Myself, my point is that DrScientist's reply to quickthrower2 is, as a reply, just straight-up wrong wrong wrong. Java's original premise was twofold: web applets, and desktop apps that didn't need to be maximum performance (note that Swing was also not the original Java GUI toolkit, I've forgotten the name of the thing that preceded it, Swing was certainly much better). Building servers was NOT part of Java's original premise. And quickthrower2 is right: the web ate that original premise. Java had to pivot to live, and did.

I'm getting too pedantic here, but the historical revisionism is winding me up.

nunobrito · on July 24, 2023

Other people pointed relevant pages where you can read: "In 1985, Sun Microsystems was attempting to develop a new technology for programming next generation smart appliances, which Sun expected to be a major new opportunity"

This was common knowledge on that decade.

From memory don't recall Java being focused on server-side much later until the 2000s with Tomcat and JBoss making a lot of stride, can't say I was fan of either. Maybe that is the time when your person first saw Java trying to compete for whatever space was left of web to take. I'm failing to have the impression AWT was ever relevant, that's why it wasn't even mentioned as everyone seemed to be using only Swing except for some god-awful projects in the gov domain.

For embedded developers (phones, smartcards, electronic devices, ...) it was well-established since the early days because IMHO was _easy_ to use/deploy/maintain by comparison to other options. Even looking at the options available today, it is still on the top albeit C++ making quite a fantastic comeback with Arduino albeit continuing to be a pain in the rear to debug.

DrScientist · on July 21, 2023

It is true. Look up project Oak.

https://en.wikipedia.org/wiki/Oak_(programming_language)

No revisionism - you aren't just looking back far enough into history.

The original Java GUI toolkit was called AWT.

See https://wiki.c2.com/?TheStoryOfAwt for some interesting history - as you can see from the story - the web was a pivot, not the original intention.

DrScientist · on July 19, 2023

> Java was created from the beginning for embedded devices.

Exactly.

The biggest deployment of Java was/is on Java smart cards - billions of devices every year.

quickthrower2 · on July 18, 2023

Definitely agree. Java massively succeeded on the server.
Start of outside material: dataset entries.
-- ==== Sys2Proof/Laws/Memory.lean ====
section
/-!
SUPPORT. The laws of memory: read after write, and that every operation on memory keeps its canonical form.
-/

namespace Sys2Proof.Machine

@[simp] theorem read_write_self (m : Memory) (a : Nat) (b : Byte) : (m.write a b).read a = b := tget_tset_self _ m a b

theorem read_write_ne (m : Memory) {a c : Nat} (b : Byte) (h : c ≠ a) : (m.write a b).read c = m.read c :=
  tget_tset_ne _ m b h

theorem write_wf (m : Memory) (a : Nat) (b : Byte) (h : m.wf = true) : (m.write a b).wf = true := tcanon_tset _ m a b h

theorem filter_wf (m : Memory) (p : Nat × Byte → Bool) (h : m.wf = true) : Memory.wf (m.filter p) = true :=
  tcanon_filter _ p m h

theorem writeBytes_wf (bs : List Byte) : ∀ (m : Memory) (a : Nat), m.wf = true → (m.writeBytes a bs).wf = true := by
  induction bs with
  | nil => intro m a h; exact h
  | cons b bs ih => intro m a h; exact ih _ _ (write_wf m a b h)

theorem writeCells_wf (cs : Tab Byte) : ∀ (m : Memory), m.wf = true → (m.writeCells cs).wf = true := by
  induction cs with
  | nil => intro m h; exact h
  | cons c cs ih => intro m h; exact ih _ (write_wf m c.1 c.2 h)

/-- A fold of operations that each keep the canonical form keeps it. -/
theorem foldl_wf {β : Type} (f : Memory → β → Memory) (hf : ∀ m x, m.wf = true → (f m x).wf = true) (xs : List β) :
    ∀ (m : Memory), m.wf = true → (xs.foldl f m).wf = true := by
  induction xs with
  | nil => intro m h; exact h
  | cons x xs ih => intro m h; exact ih _ (hf m x h)

/-- Bytes outside those written read as before. -/
theorem read_writeBytes_out (bs : List Byte) : ∀ (m : Memory) (a c : Nat), c < a ∨ a + bs.length ≤ c →
    (m.writeBytes a bs).read c = m.read c := by
  induction bs with
  | nil => intro m a c _; rfl
  | cons b bs ih =>
    intro m a c h
    simp only [List.length_cons] at h
    have hne : c ≠ a := by omega
    exact (ih (m.write a b) (a + 1) c (by omega)).trans (read_write_ne m b hne)

/-- Bytes written read back. -/
theorem read_writeBytes_in (bs : List Byte) : ∀ (m : Memory) (a i : Nat), (h : i < bs.length) →
    (m.writeBytes a bs).read (a + i) = bs[i] := by
  induction bs with
  | nil => intro m a i h; simp at h
  | cons b bs ih =>
    intro m a i h
    cases i with
    | zero =>
      have := read_writeBytes_out bs (m.write a b) (a + 1) a (by omega)
      simpa [Memory.writeBytes] using this
    | succ i =>
      have := ih (m.write a b) (a + 1) i (by simpa using h)
      simpa [Memory.writeBytes, Nat.add_assoc, Nat.add_comm 1 i] using this

/-- Cells whose addresses differ from `c` leave `c` alone. -/
theorem read_writeCells_out (cs : Tab Byte) (c : Nat) (h : ∀ e ∈ cs, e.1 ≠ c) :
    ∀ (m : Memory), (m.writeCells cs).read c = m.read c := by
  induction cs with
  | nil => intro m; rfl
  | cons e cs ih =>
    intro m
    have he : c ≠ e.1 := fun x => h e (by simp) x.symm
    exact (ih (fun f hf => h f (by simp [hf])) (m.write e.1 e.2)).trans (read_write_ne m e.2 he)

/-- The memory at reset is in canonical form. -/
theorem reset_wf : State.reset.mem.wf = true := rfl

end Sys2Proof.Machine
end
I admit I was a Java enthusiast in 2000 and then my jobs were all C# which is approximately Java :-) better in some ways and not as good in others.

colechristensen · on July 18, 2023

Yup, java just didn't actually do it very well.

Or java was too heavy for the computers at the time to get people to use "applets" for everyday things (i.e. go to a new website a do a thing on it)

Flash et al also failed to catch for long.

The web browser's success might have something to do with neverending feature creep as opposed to "this can do everything but as such it's broken and vulnerable".

DrScientist · on July 18, 2023

Applets implementations were terrible - the problem wasn't so much Java ( though early versions pre-jit were slow ) , but the interface between the browser and the applet.

Memory leaks abounded in particular.

Life cycle management was difficult as well.

Note the interface had to be implemented in each and every browser separately - compounding the problem - for applets to be viable it had to work on all the major browsers well.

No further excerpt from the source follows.